In studies of Japanese men, an N-desmethyl metabolite was found circulating in plasma in all subjects and accounted for up to 30% of the dose in 1 subject when alosetron was administered with food. The clinical significance of this finding is unknown.
Alosetron is metabolized by human microsomal cytochrome P450 (CYP), shown in vitro to involve enzymes 2C9 (30%), 3A4 (18%), and 1A2 (10%). Non-CYP-mediated Phase I metabolic conversion also contributes to an extent of about 11%. However, in vivo data suggest that CYP1A2 plays a more prominent role in alosetron metabolism, based on correlation of alosetron clearance with in vivo CYP1A2 activity measured by probe substrate, increased clearance induced by smoking, and inhibition of clearance by fluvoxamine (see CONTRAINDICATIONS and PRECAUTIONS: Drug Interactions).

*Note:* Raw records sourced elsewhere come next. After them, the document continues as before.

-- ==== Sys2Proof/Machine/Leases.lean ====
section
/-! DEFINITION. The lease table: its operations, expiry, and release on a link going DOWN (spec 05). -/

namespace Sys2Proof.Machine

/-- The data of a HELD or NOT_HOLDER answer, and a record of LEASE_STATUS: the holder and the remaining
time in whole ms rounded up, 1 at the moment of the expiry itself (R78, Table 5-3). -/
def State.leaseReport (s : State) (l : Option Lease) : List Byte :=
  match l with
  | none => 0 :: be16 0
  | some l => holderCode l.holder :: be16 (max 1 (s.msUntil l.expiry))

/-- The group becomes free, and the requests its loss by port `p` purges leave the hold queue, in one
happening (R88, R103). -/
def State.loseGroup (s : State) (p : Port) (g : Nat) : State :=
  (s.withLease g none).dropHeld (·.lostWith p g)

/-- The purge answers of that loss (R88). -/
def State.lossRun (s : State) (p : Port) (g : Nat) : List Telegram :=
  purgeRun s.held (·.lostWith p g) .leaseLost p

/-- A group is granted to port `p`, or its expiry timer started again (R79, R80, R81). -/
def State.grant (s : State) (p : Port) (g granted : Nat) : State :=
  s.withLease g (some ⟨p, granted, s.inMs granted⟩)

/-- LEASE_TAKE(g, d) (R79, R80). -/
def execLeaseTake (s : State) : Host.Outcome State Fault Refusal :=
  s.whenOp 0x14 3 fun m s =>
    match m.data with
    | [g, hi, lo] =>
      let d := ofBe16 hi lo
      if g.toNat = 0 || 16 < g.toNat || d = 0 then s.finish m .badArgument []
      else
        let granted := min d s.settings.leaseMax
        match s.lease g.toNat with
        | some l =>
          if l.holder = m.port then (s.grant m.port g.toNat granted).finish m .done (g :: be16 granted)
          else s.finish m .held (s.leaseReport (some l))
        | none => (s.grant m.port g.toNat granted).finish m .done (g :: be16 granted)
    | _ => s.finish m .badArgument []

/-- LEASE_RENEW(g) (R81): with the granted duration of the last take; LEASE_MAX is not read. -/
def execLeaseRenew (s : State) : Host.Outcome State Fault Refusal :=
  s.whenOp 0x15 1 fun m s =>
    match m.data with
    | [g] =>
      if g.toNat = 0 || 16 < g.toNat then s.finish m .badArgument []
      else
        match s.lease g.toNat with
        | some l =>
          if l.holder = m.port then
            (s.grant m.port g.toNat l.granted).finish m .done (g :: be16 l.granted)
          else s.finish m .notHolder (s.leaseReport (some l))
        | none => s.finish m .notHolder (s.leaseReport none)
    | _ => s.finish m .badArgument []

/-- LEASE_RELEASE(g) (R82): a loss without a notice. Its MGA and the purge's run are handed on in one
happening (R128, log 6). -/
def execLeaseRelease (s : State) : Host.Outcome State Fault Refusal :=
  s.whenOp 0x16 1 fun m s =>
    match m.data with
    | [g] =>
      if g.toNat = 0 || 16 < g.toNat then s.finish m .badArgument []
      else
        match s.lease g.toNat with
        | some l =>
          if l.holder = m.port then
            (s.freeSlot.loseGroup m.port g.toNat).inSomeOrder
              (runClaim m.port (s.lossRun m.port g.toNat) ++ [State.answer m.port [m.answer .done [g]]])
          else s.finish m .notHolder (s.leaseReport (some l))
        | none => s.finish m .notHolder (s.leaseReport none)
    | _ => s.finish m .badArgument []

/-- LEASE_STATUS (R83): all 16 groups at one moment. -/
def execLeaseStatus (s : State) : Host.Outcome State Fault Refusal :=
  s.whenOp 0x17 0 fun m s => s.finish m .done (s.leases.toList.flatMap s.leaseReport)

/-- LEASE_EXPIRY (R84, R89): the group is freed with its purge, and LEASE_LOST is requested on the
former holder's port. -/
def execLeaseExpiry (g : Nat) (s : State) : Host.Outcome State Fault Refusal :=
  s.whenRunning fun s =>
    match s.lease g with
    | none => s
    | some l =>
      ((s.reach l.expiry).loseGroup l.holder g).inSomeOrder
        (runClaim l.holder (s.lossRun l.holder g) ++ [State.request .leaseLost (.group g) l.holder])

/-- The groups a port holds, lowest number first. -/
def State.groupsOf (s : State) (p : Port) : List Nat :=
  (List.range' 1 16).filter (s.holds p)

/-- Whether a link DOWN that frees `groups` of port `p` purges the request (R86, R103). -/
def HeldReq.lostWithAny (p : Port) (groups : List Nat) (r : HeldReq) : Bool :=
  groups.any fun g => r.lostWith p g

/-- Every group of port `p` is freed, and the requests purged by those losses leave the hold queue
(R86, R88). -/
def State.loseAll (s : State) (p : Port) : State :=
  { s with leases := s.leases.map (Option.filter (fun x : Lease => x.holder ≠ p) ·) }.dropHeld
    (·.lostWithAny p (s.groupsOf p))

/-- LEASE_RELEASE_ON_LINK_DOWN (R86): the lease table takes a DOWN announcement. One run answers the
requests of all the freed groups, and LEASE_LOST is requested once, with the lowest group (R89, R103). -/
def execLeaseReleaseOnLinkDown (p : Port) (s : State) : Host.Outcome State Fault Refusal :=
  s.whenRunning fun s =>
    match s.leaseDown.get p with
    | 0 => s
    | n + 1 =>
      let t := { s with leaseDown := s.leaseDown.set p n }
      match s.groupsOf p with
      | [] => t
      | g :: more =>
        (t.loseAll p).inSomeOrder
          (runClaim p (purgeRun s.held (·.lostWithAny p (g :: more)) .leaseLost p)
            ++ [State.request .leaseLost (.group g) p])

end Sys2Proof.Machine
end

In some studies in healthy men or women, plasma concentrations were elevated by approximately 40% in individuals 65 years and older compared to young adults (see WARNINGS). However, this effect was not consistently observed in men.
Plasma concentrations are 30% to 50% lower and less variable in men compared to women given the same oral dose. Population pharmacokinetic analysis in IBS patients confirmed that alosetron concentrations were influenced by gender (27% lower in men).
Reduced Hepatic Function
A single 1-mg oral dose of alosetron was administered to 1 female and 5 male patients with moderate hepatic impairment (Child-Pugh score of 7 to 9) and to 1 female and 2 male patients with severe hepatic impairment (Child-Pugh score of >9). In comparison with historical data from healthy subjects, patients with severe hepatic impairment displayed higher systemic exposure to alosetron. The female with severe hepatic impairment displayed approximately 14-fold higher exposure, while the female with moderate hepatic impairment displayed approximately 1.6-fold higher exposure, than healthy females. Due to the small number of subjects and high intersubject variability in the pharmacokinetic findings, no definitive quantitative conclusions can be made. However, due to the greater exposure to alosetron in the female with severe hepatic impairment, alosetron should not be used in females with severe hepatic impairment (see CONTRAINDICATIONS, PRECAUTIONS: Hepatic Insufficiency, and DOSAGE AND ADMINISTRATION: Patients With Hepatic Impairment).
Reduced Renal Function
Renal impairment (creatinine clearance 4 to 56 mL/min) has no effect on the renal elimination of alosetron due to the minor contribution of this pathway to elimination. The effect of renal impairment on metabolite kinetics and the effect of end-stage renal disease have not been assessed (see DOSAGE AND ADMINISTRATION: Patients With Renal Impairment).
See CONTRAINDICATIONS and PRECAUTIONS: Drug Interactions.